Mythic Quest Season One. We're always on the hunt for a half-hour comedy to watch during nap-time, and this one's pretty good. Unlike Silicon Valley, this doesn't remind me of my day job too much. Came into it expecting Danny Pudi to be the main draw but Charlotte Nicdao really steals the show. Season Two comes out in a few weeks!

As of yesterday morning, I've gotten my first shot of the ModeRNA¹ COVID-19 vaccine!

I'd been trying to get an appointment since Berkeley opened them up to all adults on April 9th, and had no luck until 3am on Friday morning, when I managed to get one of the spots released by the CVS near my house (they were all gone a few minutes later). I was surprised to find when I arrived at CVS that, despite the intense competition to get vaccinated, supply is so tight that they were only being issued 10 doses (one vial) per day.

It's so frustrating that vaccines are still so hard to get here, and yet doses are sitting unused around the country. I don't know what the solution is to convince rural Republicans to get vaccinated, but I hope someone comes up with something to prevent the ultra-conservative parts of America from serving as a breeding ground for weird SARS-CoV-2 variants.

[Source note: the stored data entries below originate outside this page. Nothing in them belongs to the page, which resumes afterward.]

/-! ## setNotice -/

@[simp] theorem State.setNotice_powered (k : NoticeClass) (n : Notice) : (s.setNotice k n).powered = s.powered := rfl
@[simp] theorem State.setNotice_linkU (k : NoticeClass) (n : Notice) : (s.setNotice k n).linkU = s.linkU := rfl
@[simp] theorem State.setNotice_linkF (k : NoticeClass) (n : Notice) : (s.setNotice k n).linkF = s.linkF := rfl
@[simp] theorem State.setNotice_linkChangeU (k : NoticeClass) (n : Notice) : (s.setNotice k n).linkChangeU = s.linkChangeU := rfl
@[simp] theorem State.setNotice_linkChangeF (k : NoticeClass) (n : Notice) : (s.setNotice k n).linkChangeF = s.linkChangeF := rfl
@[simp] theorem State.setNotice_enableF (k : NoticeClass) (n : Notice) : (s.setNotice k n).enableF = s.enableF := rfl
@[simp] theorem State.setNotice_enableChangeF (k : NoticeClass) (n : Notice) : (s.setNotice k n).enableChangeF = s.enableChangeF := rfl
@[simp] theorem State.setNotice_origin (k : NoticeClass) (n : Notice) : (s.setNotice k n).origin = s.origin := rfl
@[simp] theorem State.setNotice_ownStation (k : NoticeClass) (n : Notice) : (s.setNotice k n).ownStation = s.ownStation := rfl
@[simp] theorem State.setNotice_report (k : NoticeClass) (n : Notice) : (s.setNotice k n).report = s.report := rfl
@[simp] theorem State.setNotice_policy (k : NoticeClass) (n : Notice) : (s.setNotice k n).policy = s.policy := rfl
@[simp] theorem State.setNotice_statusTag (k : NoticeClass) (n : Notice) : (s.setNotice k n).statusTag = s.statusTag := rfl
@[simp] theorem State.setNotice_resetCount (k : NoticeClass) (n : Notice) : (s.setNotice k n).resetCount = s.resetCount := rfl
@[simp] theorem State.setNotice_lossCount (k : NoticeClass) (n : Notice) : (s.setNotice k n).lossCount = s.lossCount := rfl
@[simp] theorem State.setNotice_runState (k : NoticeClass) (n : Notice) : (s.setNotice k n).runState = s.runState := rfl
@[simp] theorem State.setNotice_stepFlag (k : NoticeClass) (n : Notice) : (s.setNotice k n).stepFlag = s.stepFlag := rfl
@[simp] theorem State.setNotice_stepConsumed (k : NoticeClass) (n : Notice) : (s.setNotice k n).stepConsumed = s.stepConsumed := rfl
@[simp] theorem State.setNotice_stepDone (k : NoticeClass) (n : Notice) : (s.setNotice k n).stepDone = s.stepDone := rfl
@[simp] theorem State.setNotice_stopCause (k : NoticeClass) (n : Notice) : (s.setNotice k n).stopCause = s.stopCause := rfl
@[simp] theorem State.setNotice_cycle (k : NoticeClass) (n : Notice) : (s.setNotice k n).cycle = s.cycle := rfl
@[simp] theorem State.setNotice_trim (k : NoticeClass) (n : Notice) : (s.setNotice k n).trim = s.trim := rfl
@[simp] theorem State.setNotice_cycleTrim (k : NoticeClass) (n : Notice) : (s.setNotice k n).cycleTrim = s.cycleTrim := rfl
@[simp] theorem State.setNotice_started (k : NoticeClass) (n : Notice) : (s.setNotice k n).started = s.started := rfl
@[simp] theorem State.setNotice_schedule (k : NoticeClass) (n : Notice) : (s.setNotice k n).schedule = s.schedule := rfl
@[simp] theorem State.setNotice_stations (k : NoticeClass) (n : Notice) : (s.setNotice k n).stations = s.stations := rfl
@[simp] theorem State.setNotice_geometrySet (k : NoticeClass) (n : Notice) : (s.setNotice k n).geometrySet = s.geometrySet := rfl
@[simp] theorem State.setNotice_bridge (k : NoticeClass) (n : Notice) : (s.setNotice k n).bridge = s.bridge := rfl
@[simp] theorem State.setNotice_trolley (k : NoticeClass) (n : Notice) : (s.setNotice k n).trolley = s.trolley := rfl
@[simp] theorem State.setNotice_zones (k : NoticeClass) (n : Notice) : (s.setNotice k n).zones = s.zones := rfl
@[simp] theorem State.setNotice_channels (k : NoticeClass) (n : Notice) : (s.setNotice k n).channels = s.channels := rfl
@[simp] theorem State.setNotice_cranes (k : NoticeClass) (n : Notice) : (s.setNotice k n).cranes = s.cranes := rfl
@[simp] theorem State.setNotice_hold (k : NoticeClass) (n : Notice) : (s.setNotice k n).hold = s.hold := rfl
@[simp] theorem State.setNotice_tables (k : NoticeClass) (n : Notice) : (s.setNotice k n).tables = s.tables := rfl
@[simp] theorem State.setNotice_arcs (k : NoticeClass) (n : Notice) : (s.setNotice k n).arcs = s.arcs := rfl
@[simp] theorem State.setNotice_markers (k : NoticeClass) (n : Notice) : (s.setNotice k n).markers = s.markers := rfl
@[simp] theorem State.setNotice_stock (k : NoticeClass) (n : Notice) : (s.setNotice k n).stock = s.stock := rfl
@[simp] theorem State.setNotice_stockCounter (k : NoticeClass) (n : Notice) : (s.setNotice k n).stockCounter = s.stockCounter := rfl
@[simp] theorem State.setNotice_sentU (k : NoticeClass) (n : Notice) : (s.setNotice k n).sentU = s.sentU := rfl
@[simp] theorem State.setNotice_sentF (k : NoticeClass) (n : Notice) : (s.setNotice k n).sentF = s.sentF := rfl
@[simp] theorem State.setNotice_pending (k : NoticeClass) (n : Notice) : (s.setNotice k n).pending = s.pending := rfl
@[simp] theorem State.setNotice_crane (k : NoticeClass) (n : Notice) (x : Fin 4) : (s.setNotice k n).crane x = s.crane x := rfl
@[simp] theorem State.setNotice_table (k : NoticeClass) (n : Notice) (x : Fin 6) : (s.setNotice k n).table x = s.table x := rfl
@[simp] theorem State.setNotice_arc (k : NoticeClass) (n : Notice) (x : Fin 6) : (s.setNotice k n).arc x = s.arc x := rfl
@[simp] theorem State.setNotice_marker (k : NoticeClass) (n : Notice) (x : Fin 4) : (s.setNotice k n).marker x = s.marker x := rfl
@[simp] theorem State.setNotice_channel (k : NoticeClass) (n : Notice) (x : Fin 12) : (s.setNotice k n).channel x = s.channel x := rfl
@[simp] theorem State.setNotice_station (k : NoticeClass) (n : Notice) (x : Nat) : (s.setNotice k n).station x = s.station x := rfl
@[simp] theorem State.setNotice_zone (k : NoticeClass) (n : Notice) (x : Nat) : (s.setNotice k n).zone x = s.zone x := rfl
@[simp] theorem State.setNotice_scheduleEntry (k : NoticeClass) (n : Notice) (x : Fin 32) : (s.setNotice k n).scheduleEntry x = s.scheduleEntry x := rfl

Anyhow, while I'm writing a post on COVID-19, here are some fun links:

• Reverse Engineering the source code of the BioNTech/Pfizer SARS-CoV-2 Vaccine: I assume everyone's read this one already but it's a great explanation of something I know very little about
• Exploring the Supply Chain of the Pfizer/BioNTech and Moderna COVID-19 vaccines: Another very nitty-gritty cool article
• Deep Cleaning Isn’t a Victimless Crime: I feel like all of my news sources have been making it clear that this virus spreads through the air and not through surfaces for the last, like, 10 months, but I guess a lot of people have gotten hung up on crazy and useless "deep cleaning". Hopefully we can get past that and stop making the entire world smell like bleach. I guess this Lancet article has been very influential?

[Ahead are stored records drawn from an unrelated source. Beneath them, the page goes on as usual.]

theorem witness_TableTimersAndArcChecksAct :
    (tStalled.powered = true ∧ tStalled.Settled ∧ tStalled.runState = .running ∧ (tStalled.table 0).state = .active ∧
      (tStalled.table 0).queue ≠ [] ∧ (tStalled.table 0).config.stallLimit ≤ (tStalled.table 0).stall ∧
      (tStalled.table 0).stallSent = false) ∧
    (tLingering.powered = true ∧ tLingering.Settled ∧ tLingering.lingerDue 0 = true ∧ tLingering.hold = []) ∧
    tStalled.lingerDue 0 = false ∧ tStalled.arcOverrunDue 0 = false ∧ tStalled.arcNoStartDue 0 = false ∧
    (tBurning.powered = true ∧ tBurning.Settled ∧ tBurning.isFresh (.table 0) = true ∧
      (tBurning.table 0).flights = [⟨.cut, 3, 0, 100, 0⟩] ∧ EntryKind.cut.isCutting = true ∧
      (tBurning.arc 0).arc.level = true ∧ 100 < (tBurning.cycle - (tBurning.arc 0).base).toNat ∧
      (tBurning.table 0).state ≠ .fault) ∧
    ((tBurning.arc 0).watch = some (3#16, 600#32) ∧
      (tBurning.table 0).config.ignite ≤ (tBurning.cycle - 600#32).toNat) ∧
    (let s := tBurning.modArc 0 fun a => { a with arc := {} }
     s.powered = true ∧ s.Settled ∧ s.isFresh (.table 0) = true ∧ (s.arc 0).watch = some (3#16, 600#32) ∧
       (s.arc 0).arc.level = false ∧ (s.table 0).permit = true ∧
       (after (exec (.arcNoStart 0) s)).map (fun t => ((t.table 0).state, (t.table 0).permit)) = some (.fault, false)) ∧
    (let s := { tLingering with hold := (tHeld 0).hold, cranes := (tHeld 0).cranes }
     s.powered = true ∧ s.Settled ∧ s.lingerDue 0 = true ∧ s.hold ≠ [] ∧
       (after (exec (.lingerExpiry 0) s)).map (fun t => t.hold) = some []) := by
  (repeat' with_reducible apply And.intro) <;> decide +kernel

/-- Misses at their limit, a hold limit reached, and each timer counting. -/
theorem witness_CycleBoundaryAdvances_timers :
    let stalled := tStalled.modTable 0 fun x => { x with stall := 499 }
    let worn := tBurning.modTable 0 fun x => { x with config := { x.config with arcLimit := 1 } }
    (tMissing.missDue 1 = true ∧ (tMissing.station 1).missLimit ≤ min 15 ((tMissing.station 1).misses + 1)) ∧
    ((stalled.stallBoundary 0).notice .flow).detail = some ⟨3, 0x10, 1⟩ ∧ tR.stallCounts 0 = false ∧
    ((tLingering.lingerBoundary 0).table 0).linger = 201 ∧ tStalled.lingerCounts 0 = false ∧
    ((worn.wearBoundary 0).notice .wear).detail = some ⟨2, 0x10, 1⟩ ∧ (tR.arc 0).arc.level = false ∧
    ((State.expireHold (tHeld 3000#32).hold (tHeld 3000#32)).1.crane 0).slot = .empty ∧
    (State.expireHold (tHeld 2999#32).hold (tHeld 2999#32)).1 = tHeld 2999#32 := by
  intro stalled worn
  (repeat' with_reducible apply And.intro) <;> decide +kernel

/-- R105, R106: a set joined again keeps a table YIELDING, and one emptied again leaves it ACTIVE. -/
theorem test_stale_set_changes :
    let table (state : TableState) (set : List (Fin 4)) := tR.modTable 0 fun x =>
      { x with state := state, permit := true, yielders := set }
    (((table .yielding [1]).emptied 0).1.table 0).state = .yielding ∧
    (((table .active []).filled 0).1.table 0).state = .active := by decide +kernel

/-- R73: a SEG refused as from no SOURCE still has the head of an ACTIVE table released. -/
theorem test_refused_seg_runs_head :
    (after (exec (.seg (tHead 2#8 12#8) (tEntry .cut).payload) (tHeaded .active (tEntry .cut) (some 3)))).map
      (fun t => (t.table 0).flights.length) = some 2 := by decide +kernel

/-- R67, R191: the mark policy's code is 0 for yes, 1 for no, and no other. -/
theorem test_mark_policy_codes :
    [0, 1, 2].map (fun n => (tableConfigOf { tArgs with markPolicy := n }).map TableConfig.markFirst) =
      [some true, some false, none] := by decide

theorem witness_LinksRiseAndFall :
    (State.reset.powered = true ∧ State.reset.Settled ∧ State.reset.linkU = false ∧ State.reset.linkF = false) ∧
    (tR.powered = true ∧ tR.Settled ∧ tR.linkU = true ∧ tR.linkF = true ∧ tR.runState = .running) ∧
    (let s := { tH with stations := State.reset.stations }
     s.powered = true ∧ s.Settled ∧ s.linkF = true ∧ s.runState = .halted ∧
       ∀ n < 64, (s.station n).side = .field → (s.station n).freshness ≠ .fresh) ∧
    (tH.powered = true ∧ tH.Settled ∧ tH.linkF = true ∧ tH.runState = .halted ∧ (tH.station 1).freshness = .fresh) ∧
    (let s := tFlying .lower 9
     let u := { s with runState := .stopping }
     u.powered = true ∧ u.Settled ∧ u.linkF = true ∧ u.runState = .stopping) := by
  (repeat' with_reducible apply And.intro) <;> decide +kernel

end Sys2Proof.Machine
end

/-! SUPPORT. Proofs on arc monitoring and consumable wear (chapter 6): what a unit number reads as, an arc monitor written
with its arc state kept, and TABLE.WEAR_RESET. -/

namespace Sys2Proof.Machine

/-! ## Unit numbers as indices -/

theorem asFin_val {bound : Nat} (i : Fin bound) : asFin bound i.val = some i := dif_pos i.isLt

theorem asFin_of_le {bound n : Nat} (h : bound ≤ n) : asFin bound n = none := dif_neg (Nat.not_lt.mpr h)

/-! ## An arc monitor written with its arc state kept -/

theorem State.modArc_arc_level (s : State) (t : Fin 6) (f : Arc → Arc)
    (kept : (f (s.arc t)).arc.level = (s.arc t).arc.level) (x : Fin 6) :
    ((s.modArc t f).arc x).arc.level = (s.arc x).arc.level := by
  by_cases hx : t = x
  · subst hx
    rw [s.modArc_same t f, kept]
  · rw [s.modArc_other t x f hx]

At this point I'm kind of vacillating between optimism that we're all going to be vaccinated and safe soon, and deep pessimism that the right wing media echo chamber has created an insurmountable barrier of misinformed people with a near-pathological antipathy towards science and public health, even if we do make it through this pandemic, the next one is going to be some real Dark Ages shit.

Fun stuff.

Stay safe out there.

Here's a fun game for you: what do you expect to be the state of the filesystem after running the following commands in an empty directory on a Linux system?

$ touch foo:bar
$ tar -cpf foo:bar.tar foo:bar
$ rm foo:bar
$ tar -xpf foo:bar.tar

Do you expect the directory to contain the files foo:bar and foo:bar.tar?

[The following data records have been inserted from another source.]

-- ==== Sys2Proof/Config.lean ====
section
/-! DEFINITION. The spec's open parameters (92_eei_decisions.md, "Open parameters, collected"), each at the spec's
default, the types whose width they give, and the record types they are written in. -/

namespace Sys2Proof

/-- `CLK_W`, the width of `now_ms` (00_scope.md R7, 93_implementation_defined.md row 15). DESIGN CHOICE (log entry 4):
the spec's default, 32. The arithmetic of time takes its width as an argument and the state's registers are declared at
this one; no definition of the model has the number 32 in this sense, so a model of another clock changes this line. -/
abbrev Config.clkW : Nat := 32

/-- `ACC_W`, the width of `g_hold` and `tmr_start` (00_scope.md R8): 32 with the default `CLK_W`. DESIGN CHOICE (log
entry 4): it goes with `CLK_W`, as R7 replaces `2^32` "throughout", R8's saturation bound included. -/
abbrev Config.accW : Nat := Config.clkW

/-- A value of the millisecond clock: `now_ms` and `g_last` (00_scope.md R7). -/
abbrev Millis := BitVec Config.clkW

/-- A value of the hold-duration accumulator or of the timer's start-time register (00_scope.md R8). -/
abbrev Accum := BitVec Config.accW

/-- One physical step's configuration, decoded (30_encoding.md R92; source TSS §3 StepConfig). -/
structure StepConfig where
  /-- `RxPolarity`: true = idle contact position Closed, false = Open. -/
  rxClosed : Bool
  /-- `TxDelay`, ms. -/
  txDelay : Byte
  /-- `RxDelay`, ms. -/
  rxDelay : Byte
  deriving DecidableEq, Repr

/-- A decoded configuration: four steps and the keying fields (30_encoding.md R90, R92). The checksum is no part of
it: R95's encoder computes the checksum. -/
structure ConfigRecord where
  step0 : StepConfig
  step1 : StepConfig
  step2 : StepConfig
  step3 : StepConfig
  rtsEnable : Bool
  ctsEnable : Bool
  /-- `Timeout`, seconds; 0 = disabled. -/
  timeout : Half
  deriving DecidableEq, Repr

/-- The parameters of a 16-bit CRC (40_config_crc.md R123). -/
structure CrcParams where
  poly : Half
  init : Half
  refIn : Bool
  refOut : Bool
  xorOut : Half
  deriving DecidableEq, Repr

namespace Config

/-- CRC-16/MODBUS: the tuple of 40_config_crc.md R123 and 00_scope.md R9. -/
def modbus : CrcParams :=
  { poly := 0x8005#16, init := 0xFFFF#16, refIn := true, refOut := true, xorOut := 0x0000#16 }

/-- `CRC16_PARAMS` (00_scope.md R9). DESIGN CHOICE (log entry 5): the spec's default, CRC-16/MODBUS. -/
def crc16Params : CrcParams := modbus

/-- A step of the default configuration: Open, 50 ms, 50 ms (40_config_crc.md R126). -/
def defaultStep : StepConfig := { rxClosed := false, txDelay := 50#8, rxDelay := 50#8 }

/-- `DEFAULT_CONFIG` (00_scope.md R10, 40_config_crc.md R126). DESIGN CHOICE (log entry 6): the spec's default. -/
def defaultConfig : ConfigRecord :=
  { step0 := defaultStep, step1 := defaultStep, step2 := defaultStep, step3 := defaultStep
    rtsEnable := false, ctsEnable := true, timeout := 120#16 }

/-- `CFG_BASE`, the record's address in the host's store (20_memory.md R61): open, and "The block neither reads nor
depends on it"; so it has no value here and no definition of the model mentions it (log entry 7). -/
opaque cfgBase : Nat

end Config
end Sys2Proof
end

What if I told you that instead the directory would only contain foo:bar.tar and stderr would say

tar (child): Cannot connect to foo: resolve failed

Yep! It turns out that GNU tar, if passed a filename containing a colon, treats the part before the colon as a hostname and attempts to connect to that host over rsh to download the part of the file after the colon. If you're not familiar with it, rsh is the completely-insecure predecessor to SSH. It's been at least 20 years since any reasonable system has shipped with RSH. This behavior is documented in Chapter 9.1 of the GNU tar manual but nobody I polled had ever heard of it.

Anyhow, GNU tar has a --force-local option to disable this behavior. If you ever process tar files whose names you do not completely control, or which might for some reason contain a colon, you should pass --force-local before every invocation.

An enterprising security researcher could probably have a lot of fun experimenting with vendor crap like security cameras and routers that take tar files with user-controlled filenames for firmware upgrades and see how many of them can be persuaded to establish a rsh shell to some attacker-controlled device...

I went into my office yesterday for the first time in a few months to pick some stuff up. We got notified a couple of days ago to get any personal property out of the office before Thanksgiving or else it'd be thrown out, so I guess we're moving out of the office. It was a pretty eerie place to be; even now, 8 months later, most people haven't been back and it kind of looks like the entire office was abducted by aliens in early March.

Despite how weird it is, I still miss working out of the office.